5.1 Critical Sections Per Second
We ran four tests to estimate the number of critical
sections entered per second under heavy load. These
tests supply the value used for the number of critical
sections entered variable in the equations above. They
measure the system under a mixed programming load,
heavy web traffic, and high-speed serial traffic.
The first two tests are the result of running the
Modified Andrew Benchmark [Ouster90] on a local file
system (Andrew local) and an NFS-mounted file system
(Andrew NFS). The Modified Andrew Benchmark
consists of creating, copying, and compiling a hierarchy
of files, and was designed to measure the scalability of
the Andrew filesystem [How88].
Table 3: Critical Sections Per Second.
The mean and maximum number of critical sections entered, per second,
measured with the cli-pessim kernel. We also measured the mean
critical section duration, which is seen to be very short, especially
relative to the cost of off-chip synchronization.

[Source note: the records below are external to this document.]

@[simp] theorem gainAssignment_fields (before s : State) (ch : Nat) :
    (gainAssignment before s ch).links.ship = s.links.ship ∧ (gainAssignment before s ch).links.shore = s.links.shore ∧
      (gainAssignment before s ch).links.enables = s.links.enables ∧
      (gainAssignment before s ch).links.rate = s.links.rate ∧ (gainAssignment before s ch).seq.active = s.seq.active ∧
      (gainAssignment before s ch).seq.standby = s.seq.standby ∧ (gainAssignment before s ch).seq.stage = s.seq.stage ∧
      (gainAssignment before s ch).engine.published = s.engine.published ∧
      (gainAssignment before s ch).engine.nextSeq = s.engine.nextSeq ∧
      (gainAssignment before s ch).engine.result = s.engine.result ∧
      (gainAssignment before s ch).engine.lastKind = s.engine.lastKind ∧
      (gainAssignment before s ch).engine.fixed = s.engine.fixed ∧
      (gainAssignment before s ch).gauge.currentMask = s.gauge.currentMask ∧
      (gainAssignment before s ch).gauge.nextMask = s.gauge.nextMask ∧
      (gainAssignment before s ch).gauge.sweeping = s.gauge.sweeping ∧
      (gainAssignment before s ch).gauge.slot = s.gauge.slot ∧ (gainAssignment before s ch).gauge.poll = s.gauge.poll ∧
      (gainAssignment before s ch).gauge.countdown = s.gauge.countdown ∧
      (gainAssignment before s ch).gauge.readings = s.gauge.readings ∧
      (gainAssignment before s ch).gauge.lastStamp = s.gauge.lastStamp ∧
      (gainAssignment before s ch).gauge.prevStamp = s.gauge.prevStamp ∧
      (gainAssignment before s ch).gauge.swept = s.gauge.swept ∧
      (gainAssignment before s ch).console.state = s.console.state ∧
      (gainAssignment before s ch).console.grantLine = s.console.grantLine ∧
      (gainAssignment before s ch).console.grantStamp = s.console.grantStamp ∧
      (gainAssignment before s ch).console.releaseStamp = s.console.releaseStamp ∧
      (gainAssignment before s ch).console.snapshot = s.console.snapshot ∧
      (gainAssignment before s ch).console.handed = s.console.handed ∧
      (gainAssignment before s ch).console.reached = s.console.reached := by
  simp only [gainAssignment]; (repeat' split) <;> simp

@[simp] theorem settleAssignments_frame (before s : State) :
    (settleAssignments before s).store = s.store ∧ (settleAssignments before s).limits = s.limits ∧
      (settleAssignments before s).tracker = s.tracker ∧ (settleAssignments before s).time = s.time ∧
      (settleAssignments before s).inputs = s.inputs ∧ (settleAssignments before s).pending = s.pending := by
  unfold settleAssignments
  refine ⟨(foldl_keep (fun s => s.store) _ (by simp) _ _).trans (by simp),
    (foldl_keep (fun s => s.limits) _ (by simp) _ _).trans (by simp),
    (foldl_keep (fun s => s.tracker) _ (by simp) _ _).trans (by simp),
    (foldl_keep (fun s => s.time) _ (by simp) _ _).trans (by simp),
    (foldl_keep (fun s => s.inputs) _ (by simp) _ _).trans (by simp),
    (foldl_keep (fun s => s.pending) _ (by simp) _ _).trans (by simp)⟩

@[simp] theorem settleAssignments_fields (before s : State) :
    (settleAssignments before s).links.ship = s.links.ship ∧ (settleAssignments before s).links.shore = s.links.shore ∧
      (settleAssignments before s).links.enables = s.links.enables ∧
      (settleAssignments before s).links.rate = s.links.rate ∧ (settleAssignments before s).seq.active = s.seq.active ∧
      (settleAssignments before s).seq.standby = s.seq.standby ∧ (settleAssignments before s).seq.stage = s.seq.stage ∧
      (settleAssignments before s).engine.published = s.engine.published ∧
      (settleAssignments before s).engine.nextSeq = s.engine.nextSeq ∧
      (settleAssignments before s).engine.result = s.engine.result ∧
      (settleAssignments before s).engine.lastKind = s.engine.lastKind ∧
      (settleAssignments before s).engine.fixed = s.engine.fixed ∧
      (settleAssignments before s).gauge.currentMask = s.gauge.currentMask ∧
      (settleAssignments before s).gauge.nextMask = s.gauge.nextMask ∧
      (settleAssignments before s).gauge.sweeping = s.gauge.sweeping ∧
      (settleAssignments before s).gauge.slot = s.gauge.slot ∧ (settleAssignments before s).gauge.poll = s.gauge.poll ∧
      (settleAssignments before s).gauge.countdown = s.gauge.countdown ∧
      (settleAssignments before s).gauge.readings = s.gauge.readings ∧
      (settleAssignments before s).gauge.lastStamp = s.gauge.lastStamp ∧
      (settleAssignments before s).gauge.prevStamp = s.gauge.prevStamp ∧
      (settleAssignments before s).gauge.swept = s.gauge.swept ∧
      (settleAssignments before s).console.state = s.console.state ∧
      (settleAssignments before s).console.grantLine = s.console.grantLine ∧
      (settleAssignments before s).console.grantStamp = s.console.grantStamp ∧
      (settleAssignments before s).console.releaseStamp = s.console.releaseStamp ∧
      (settleAssignments before s).console.snapshot = s.console.snapshot ∧
      (settleAssignments before s).console.handed = s.console.handed ∧
      (settleAssignments before s).console.reached = s.console.reached := by
  unfold settleAssignments
  refine ⟨(foldl_keep (fun s => s.links.ship) _ (by simp) _ _).trans (by simp),
    (foldl_keep (fun s => s.links.shore) _ (by simp) _ _).trans (by simp),
    (foldl_keep (fun s => s.links.enables) _ (by simp) _ _).trans (by simp),
    (foldl_keep (fun s => s.links.rate) _ (by simp) _ _).trans (by simp),
    (foldl_keep (fun s => s.seq.active) _ (by simp) _ _).trans (by simp),
    (foldl_keep (fun s => s.seq.standby) _ (by simp) _ _).trans (by simp),
    (foldl_keep (fun s => s.seq.stage) _ (by simp) _ _).trans (by simp),
    (foldl_keep (fun s => s.engine.published) _ (by simp) _ _).trans (by simp),
    (foldl_keep (fun s => s.engine.nextSeq) _ (by simp) _ _).trans (by simp),
    (foldl_keep (fun s => s.engine.result) _ (by simp) _ _).trans (by simp),
    (foldl_keep (fun s => s.engine.lastKind) _ (by simp) _ _).trans (by simp),
    (foldl_keep (fun s => s.engine.fixed) _ (by simp) _ _).trans (by simp),
    (foldl_keep (fun s => s.gauge.currentMask) _ (by simp) _ _).trans (by simp),
    (foldl_keep (fun s => s.gauge.nextMask) _ (by simp) _ _).trans (by simp),
    (foldl_keep (fun s => s.gauge.sweeping) _ (by simp) _ _).trans (by simp),
    (foldl_keep (fun s => s.gauge.slot) _ (by simp) _ _).trans (by simp),
    (foldl_keep (fun s => s.gauge.poll) _ (by simp) _ _).trans (by simp),
    (foldl_keep (fun s => s.gauge.countdown) _ (by simp) _ _).trans (by simp),
    (foldl_keep (fun s => s.gauge.readings) _ (by simp) _ _).trans (by simp),
    (foldl_keep (fun s => s.gauge.lastStamp) _ (by simp) _ _).trans (by simp),
    (foldl_keep (fun s => s.gauge.prevStamp) _ (by simp) _ _).trans (by simp),
    (foldl_keep (fun s => s.gauge.swept) _ (by simp) _ _).trans (by simp),
    (foldl_keep (fun s => s.console.state) _ (by simp) _ _).trans (by simp),
    (foldl_keep (fun s => s.console.grantLine) _ (by simp) _ _).trans (by simp),
    (foldl_keep (fun s => s.console.grantStamp) _ (by simp) _ _).trans (by simp),
    (foldl_keep (fun s => s.console.releaseStamp) _ (by simp) _ _).trans (by simp),
    (foldl_keep (fun s => s.console.snapshot) _ (by simp) _ _).trans (by simp),
    (foldl_keep (fun s => s.console.handed) _ (by simp) _ _).trans (by simp),
    (foldl_keep (fun s => s.console.reached) _ (by simp) _ _).trans (by simp)⟩

@[simp] theorem judgeLimits_frame (before s : State) (ch : Nat) :
    (judgeLimits before s ch).store = s.store ∧ (judgeLimits before s ch).limits = s.limits ∧
      (judgeLimits before s ch).tracker = s.tracker ∧ (judgeLimits before s ch).time = s.time ∧
      (judgeLimits before s ch).inputs = s.inputs ∧ (judgeLimits before s ch).pending = s.pending := by
  simp only [judgeLimits]; (repeat' split) <;> simp

@[simp] theorem judgeLimits_fields (before s : State) (ch : Nat) :
    (judgeLimits before s ch).links.ship = s.links.ship ∧ (judgeLimits before s ch).links.shore = s.links.shore ∧
      (judgeLimits before s ch).links.enables = s.links.enables ∧ (judgeLimits before s ch).links.rate = s.links.rate ∧
      (judgeLimits before s ch).seq.active = s.seq.active ∧ (judgeLimits before s ch).seq.standby = s.seq.standby ∧
      (judgeLimits before s ch).seq.stage = s.seq.stage ∧
      (judgeLimits before s ch).engine.published = s.engine.published ∧
      (judgeLimits before s ch).engine.nextSeq = s.engine.nextSeq ∧
      (judgeLimits before s ch).engine.result = s.engine.result ∧
      (judgeLimits before s ch).engine.lastKind = s.engine.lastKind ∧
      (judgeLimits before s ch).engine.fixed = s.engine.fixed ∧
      (judgeLimits before s ch).gauge.currentMask = s.gauge.currentMask ∧
      (judgeLimits before s ch).gauge.nextMask = s.gauge.nextMask ∧
      (judgeLimits before s ch).gauge.sweeping = s.gauge.sweeping ∧
      (judgeLimits before s ch).gauge.slot = s.gauge.slot ∧ (judgeLimits before s ch).gauge.poll = s.gauge.poll ∧
      (judgeLimits before s ch).gauge.countdown = s.gauge.countdown ∧
      (judgeLimits before s ch).gauge.readings = s.gauge.readings ∧
      (judgeLimits before s ch).gauge.lastStamp = s.gauge.lastStamp ∧
      (judgeLimits before s ch).gauge.prevStamp = s.gauge.prevStamp ∧
      (judgeLimits before s ch).gauge.swept = s.gauge.swept ∧
      (judgeLimits before s ch).console.state = s.console.state ∧
      (judgeLimits before s ch).console.grantLine = s.console.grantLine ∧
      (judgeLimits before s ch).console.grantStamp = s.console.grantStamp ∧
      (judgeLimits before s ch).console.releaseStamp = s.console.releaseStamp ∧
      (judgeLimits before s ch).console.snapshot = s.console.snapshot ∧
      (judgeLimits before s ch).console.handed = s.console.handed ∧
      (judgeLimits before s ch).console.reached = s.console.reached := by
  simp only [judgeLimits]; (repeat' split) <;> simp

@[simp] theorem paceOne_frame (lag : Int) (s : State) (p : Pump) :
    (paceOne lag s p).store = s.store ∧ (paceOne lag s p).gauge = s.gauge ∧ (paceOne lag s p).meter = s.meter ∧
      (paceOne lag s p).engine = s.engine ∧ (paceOne lag s p).limits = s.limits ∧ (paceOne lag s p).seq = s.seq ∧
      (paceOne lag s p).tracker = s.tracker ∧ (paceOne lag s p).console = s.console ∧
      (paceOne lag s p).records = s.records ∧ (paceOne lag s p).links = s.links ∧ (paceOne lag s p).time = s.time ∧
      (paceOne lag s p).inputs = s.inputs ∧ (paceOne lag s p).pending = s.pending := by
  simp only [paceOne]; (repeat' split) <;> simp

@[simp] theorem takeLag_frame (lag : Int) (s : State) :
    (takeLag lag s).store = s.store ∧ (takeLag lag s).gauge = s.gauge ∧ (takeLag lag s).meter = s.meter ∧
      (takeLag lag s).engine = s.engine ∧ (takeLag lag s).limits = s.limits ∧ (takeLag lag s).seq = s.seq ∧
      (takeLag lag s).tracker = s.tracker ∧ (takeLag lag s).console = s.console ∧ (takeLag lag s).records = s.records ∧
      (takeLag lag s).links = s.links ∧ (takeLag lag s).time = s.time ∧ (takeLag lag s).inputs = s.inputs ∧
      (takeLag lag s).pending = s.pending := by
  unfold takeLag
  refine ⟨(foldl_keep (fun s => s.store) _ (by simp) _ _).trans (by simp),
    (foldl_keep (fun s => s.gauge) _ (by simp) _ _).trans (by simp),
    (foldl_keep (fun s => s.meter) _ (by simp) _ _).trans (by simp),
    (foldl_keep (fun s => s.engine) _ (by simp) _ _).trans (by simp),
    (foldl_keep (fun s => s.limits) _ (by simp) _ _).trans (by simp),
    (foldl_keep (fun s => s.seq) _ (by simp) _ _).trans (by simp),
    (foldl_keep (fun s => s.tracker) _ (by simp) _ _).trans (by simp),
    (foldl_keep (fun s => s.console) _ (by simp) _ _).trans (by simp),
    (foldl_keep (fun s => s.records) _ (by simp) _ _).trans (by simp),
    (foldl_keep (fun s => s.links) _ (by simp) _ _).trans (by simp),
    (foldl_keep (fun s => s.time) _ (by simp) _ _).trans (by simp),
    (foldl_keep (fun s => s.inputs) _ (by simp) _ _).trans (by simp),
    (foldl_keep (fun s => s.pending) _ (by simp) _ _).trans (by simp)⟩

@[simp] theorem headCheck_frame (s : State) (d : Driver) :
    (headCheck s d).store = s.store ∧ (headCheck s d).limits = s.limits ∧ (headCheck s d).tracker = s.tracker ∧
      (headCheck s d).time = s.time ∧ (headCheck s d).inputs = s.inputs ∧ (headCheck s d).pending = s.pending := by
  simp only [headCheck]; (repeat' split) <;> simp

@[simp] theorem headCheck_fields (s : State) (d : Driver) :
    (headCheck s d).links.ship = s.links.ship ∧ (headCheck s d).links.shore = s.links.shore ∧
      (headCheck s d).links.enables = s.links.enables ∧ (headCheck s d).links.rate = s.links.rate ∧
      (headCheck s d).seq.active = s.seq.active ∧ (headCheck s d).seq.standby = s.seq.standby ∧
      (headCheck s d).seq.stage = s.seq.stage ∧ (headCheck s d).engine.published = s.engine.published ∧
      (headCheck s d).engine.nextSeq = s.engine.nextSeq ∧ (headCheck s d).engine.result = s.engine.result ∧
      (headCheck s d).engine.lastKind = s.engine.lastKind ∧ (headCheck s d).engine.fixed = s.engine.fixed ∧
      (headCheck s d).gauge.currentMask = s.gauge.currentMask ∧ (headCheck s d).gauge.nextMask = s.gauge.nextMask ∧
      (headCheck s d).gauge.sweeping = s.gauge.sweeping ∧ (headCheck s d).gauge.slot = s.gauge.slot ∧
      (headCheck s d).gauge.poll = s.gauge.poll ∧ (headCheck s d).gauge.countdown = s.gauge.countdown ∧
      (headCheck s d).gauge.readings = s.gauge.readings ∧ (headCheck s d).gauge.lastStamp = s.gauge.lastStamp ∧
      (headCheck s d).gauge.prevStamp = s.gauge.prevStamp ∧
      (headCheck s d).gauge.swept = s.gauge.swept ∧ (headCheck s d).console.state = s.console.state ∧
      (headCheck s d).console.grantLine = s.console.grantLine ∧
      (headCheck s d).console.grantStamp = s.console.grantStamp ∧
      (headCheck s d).console.releaseStamp = s.console.releaseStamp ∧
      (headCheck s d).console.snapshot = s.console.snapshot ∧ (headCheck s d).console.handed = s.console.handed ∧
      (headCheck s d).console.reached = s.console.reached := by
  simp only [headCheck]; (repeat' split) <;> simp

@[simp] theorem headChecks_frame (s : State) :
    (headChecks s).store = s.store ∧ (headChecks s).limits = s.limits ∧ (headChecks s).tracker = s.tracker ∧
      (headChecks s).time = s.time ∧ (headChecks s).inputs = s.inputs ∧ (headChecks s).pending = s.pending := by
  unfold headChecks
  refine ⟨(foldl_keep (fun s => s.store) _ (by simp) _ _).trans (by simp),
    (foldl_keep (fun s => s.limits) _ (by simp) _ _).trans (by simp),
    (foldl_keep (fun s => s.tracker) _ (by simp) _ _).trans (by simp),
    (foldl_keep (fun s => s.time) _ (by simp) _ _).trans (by simp),
    (foldl_keep (fun s => s.inputs) _ (by simp) _ _).trans (by simp),
    (foldl_keep (fun s => s.pending) _ (by simp) _ _).trans (by simp)⟩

--------------------------------------------------------
| | Mean | Max | Mean |
| | Critical | Critical | Critical |
| | Sections | Sections | Section |
| | per sec | per sec | Duration |
| | (std dev) | | |
--------------------------------------------------------
| Andrew | 36048 | 72521 | 3.1ms |
| local | (60%) | | |
--------------------------------------------------------
| Andrew | 25867 | 72940 | 4.6ms |
| NFS | (68%) | | |
--------------------------------------------------------
| WebStone | 34468 | 82653 | 3.3ms |
| | (31%) | | |
--------------------------------------------------------
| Serial 115.2 | 47762 | 47807 | 0.6ms |
| | (0.05%) | | |
--------------------------------------------------------
The third test was running the WebStone 2.0
benchmark from Silicon Graphics [SGI96]. WebStone
was designed to test the performance of web servers
under varying load. We installed the Apache 1.1.1
server on our test machine, and ran the WebStone clients
(which generate http requests of the server) from a
SparcStation 20. The maximum number of critical
sections per second occurred with 50 client processes;
we report the results from this test.
The fourth test measured the kernel's behavior
while receiving a 64KB file via tip(1) at 115,200 bps.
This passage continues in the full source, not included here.